Es kam zu zwei Todesfällen. Im Jahr 2011 wurden bisher (Stand 25. Mai 2011) 19 Erkrankungsfälle
(davon fünf EHEC) registriert. Bislang traten ein HUS-Fall sowie ein Todesfall auf. Es sind weder ein
Anstieg von Erkrankungen noch ein verstärktes Auftreten von schweren Komplikationen bemerkbar.
Epidemiologie
Der Erreger und die von ihm verursachten Infektionserkrankungen treten weltweit auf. Das Hauptreservoir des
Erregers bilden Wiederkäuer, vor allem Rinder, aber auch Schafe und Ziegen. Der Erreger kann mit der Nahrung,
insbesondere mit rohem Fleisch oder Rohmilch, aufgenommen werden; ebenso über fäkalienverseuchtes
Trink- und Badewasser sowie Gemüse. Außerdem ist eine direkte Ansteckung möglich.
Bisher wurde eine Vielzahl von Vehikeln für menschliche Infektionen nachgewiesen: z. B. Rinderhackfleisch,
Salami, Mettwurst, Rohmilch, nicht pasteurisierter Apfelsaft, Salat, Sprossen, Bade- und Trinkwasser. Für
die aktuelle Häufung von EHEC-Erkrankungen in der BRD werden dzt. Gurken aus Spanien als Ursache
angegeben.
Eine Übertragung durch direkte Tier-Mensch-Kontakte (z. B. in Streichelzoos oder bei Besuchen
landwirtschaftlicher Betriebe) ist möglich. Eine Übertragung von Mensch zu Mensch wurde in Familien,
Kindertagesstätten, Altenheimen und Krankenhäusern nachgewiesen. Bereits etwa 100 Bakterien können für
eine Ansteckung genügen.
Der Anstieg der Diagnosen von EHEC-Infektionen in den letzten Jahren spiegelt zum Teil nur die gestiegenen
labordiagnostischen Bemühungen wider.
Im Jahr 2009 wurden am Österreichischen Referenzzentrum für enterohämorrhagische Escherichia coli
(EHEC) insgesamt 528 Proben untersucht. Dabei wurden 86 humane Isolate (aus 84 - aus zwei Proben je
zwei Isolate = 86 Isolate) humanen Proben) verifiziert, darunter 29 humane STEC (shigatoxinbildende E.

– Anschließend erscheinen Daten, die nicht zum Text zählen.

@[simp] theorem State.clearPending_sec (s : State) (n : Nat) : (s.clearPending n).sec = s.sec := rfl
@[simp] theorem State.clearPending_min (s : State) (n : Nat) : (s.clearPending n).min = s.min := rfl
@[simp] theorem State.clearPending_hr (s : State) (n : Nat) : (s.clearPending n).hr = s.hr := rfl
@[simp] theorem State.clearPending_m1 (s : State) (n : Nat) : (s.clearPending n).m1 = s.m1 := rfl
@[simp] theorem State.clearPending_m2 (s : State) (n : Nat) : (s.clearPending n).m2 = s.m2 := rfl
@[simp] theorem State.clearPending_m3 (s : State) (n : Nat) : (s.clearPending n).m3 = s.m3 := rfl
@[simp] theorem State.clearPending_m4 (s : State) (n : Nat) : (s.clearPending n).m4 = s.m4 := rfl
@[simp] theorem State.clearPending_colon (s : State) (n : Nat) : (s.clearPending n).colon = s.colon := rfl
@[simp] theorem State.clearPending_pos (s : State) (n : Nat) : (s.clearPending n).pos = s.pos := rfl
@[simp] theorem State.clearPending_t0 (s : State) (n : Nat) : (s.clearPending n).t0 = s.t0 := rfl
@[simp] theorem State.clearPending_wt (s : State) (n : Nat) : (s.clearPending n).wt = s.wt := rfl
@[simp] theorem State.clearPending_idle (s : State) (n : Nat) : (s.clearPending n).idle = s.idle := rfl
@[simp] theorem State.clearPending_hold (s : State) (n : Nat) : (s.clearPending n).hold = s.hold := rfl
@[simp] theorem State.clearPending_rep (s : State) (n : Nat) : (s.clearPending n).rep = s.rep := rfl
@[simp] theorem State.clearPending_txt (s : State) (n : Nat) : (s.clearPending n).txt = s.txt := rfl
@[simp] theorem State.clearPending_bi (s : State) (n : Nat) : (s.clearPending n).bi = s.bi := rfl
@[simp] theorem State.clearPending_phase (s : State) (n : Nat) : (s.clearPending n).phase = s.phase := rfl
@[simp] theorem State.clearPending_ret (s : State) (n : Nat) : (s.clearPending n).ret = s.ret := rfl
@[simp] theorem State.clearPending_mode (s : State) (n : Nat) : (s.clearPending n).mode = s.mode := rfl
@[simp] theorem State.clearPending_showReq (s : State) (n : Nat) : (s.clearPending n).showReq = s.showReq := rfl
@[simp] theorem State.clearPending_ledReq (s : State) (n : Nat) : (s.clearPending n).ledReq = s.ledReq := rfl
@[simp] theorem State.clearPending_hit (s : State) (n : Nat) : (s.clearPending n).hit = s.hit := rfl
@[simp] theorem State.clearPending_auxp (s : State) (n : Nat) : (s.clearPending n).auxp = s.auxp := rfl
@[simp] theorem State.clearPending_tickMask (s : State) (n : Nat) : (s.clearPending n).tickMask = s.tickMask := rfl
@[simp] theorem State.clearPending_led (s : State) (n : Nat) : (s.clearPending n).led = s.led := rfl
@[simp] theorem State.clearPending_tickOverrun (s : State) (n : Nat) : (s.clearPending n).tickOverrun = s.tickOverrun := rfl
@[simp] theorem State.clearPending_cfg (s : State) (n : Nat) : (s.clearPending n).cfg = s.cfg := rfl
@[simp] theorem State.clearPending_ip (s : State) (n : Nat) : (s.clearPending n).ip = s.ip &&& ~~~ ipBit n := rfl
@[simp] theorem State.clearPending_halt (s : State) (n : Nat) : (s.clearPending n).halt = s.halt := rfl
@[simp] theorem State.clearPending_ms (s : State) (n : Nat) : (s.clearPending n).ms = s.ms := rfl
@[simp] theorem State.clearPending_tcnt (s : State) (n : Nat) : (s.clearPending n).tcnt = s.tcnt := rfl
@[simp] theorem State.clearPending_btnN (s : State) (n : Nat) : (s.clearPending n).btnN = s.btnN := rfl
@[simp] theorem State.clearPending_aux (s : State) (n : Nat) : (s.clearPending n).aux = s.aux := rfl
@[simp] theorem State.clearPending_segN (s : State) (n : Nat) : (s.clearPending n).segN = s.segN := rfl
@[simp] theorem State.clearPending_dig (s : State) (n : Nat) : (s.clearPending n).dig = s.dig := rfl
@[simp] theorem State.clearPending_colonN (s : State) (n : Nat) : (s.clearPending n).colonN = s.colonN := rfl
@[simp] theorem State.clearPending_now (s : State) (n : Nat) : (s.clearPending n).now = s.now := rfl
@[simp] theorem State.clearPending_straps (s : State) (n : Nat) : (s.clearPending n).straps = s.straps := rfl
@[simp] theorem State.clearPending_sched (s : State) (n : Nat) : (s.clearPending n).sched = s.sched := rfl
@[simp] theorem State.clearPending_inputs (s : State) (n : Nat) : (s.clearPending n).inputs = s.inputs := rfl
@[simp] theorem State.clearPending_fn (s : State) (n : Nat) : (s.clearPending n).fn = s.fn := rfl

coli ohne eae-Gen) und 57 humane EHEC. Sieben EHEC-Erkrankungen wurden zusätzlich nur serologisch
identifiziert. Das Verhältnis von humanen EHEC O157 (23 Isolate und 7 serologisch nachgewiesene Fälle)
zu EHEC non-O157 Isolaten war ähnlich wie im Vorjahr. Unter den 91 am Referenzzentrum diagnostizierten
humanen EHEC- und STEC-Fällen (84 kulturell + 7 serologisch) im Jahr 2009 trat in 13 Fällen ein hämolytischurämisches Syndrom (HUS) als postinfektiöse Komplikation auf (9 durch O157). Für das Kindesalter errechnet
sich in Österreich im Jahr 2009 (10 Kinder) eine Inzidenz von 0,76 HUS-Fällen durch EHEC/STEC per 100.000
Kinder im Alter von 0-14 Jahren.
Die Zahl der EHEC-/STEC-Fälle in den verschiedenen Bundesländern variierte beträchtlich, Tirol lag mit 33
verifizierten EHEC-/STEC-Fällen weit vorne. Der Grund dafür dürfte in einem seit 2004 eingeführten EHECScreeningprogramm liegen. (Quelle: Österreichisches Referenzzentrum für EHEC – Jahresbericht für das
Jahr 2009)
Für das Nord/Süd-Gefälle der Häufigkeit von HUS in Europa gibt es bislang keine Erklärung.1
1
Enterohämorrhagische Escherichia coli und hämolytisch-urämisches Syndrom H. Fischer , H.M. Verwyen , L.B.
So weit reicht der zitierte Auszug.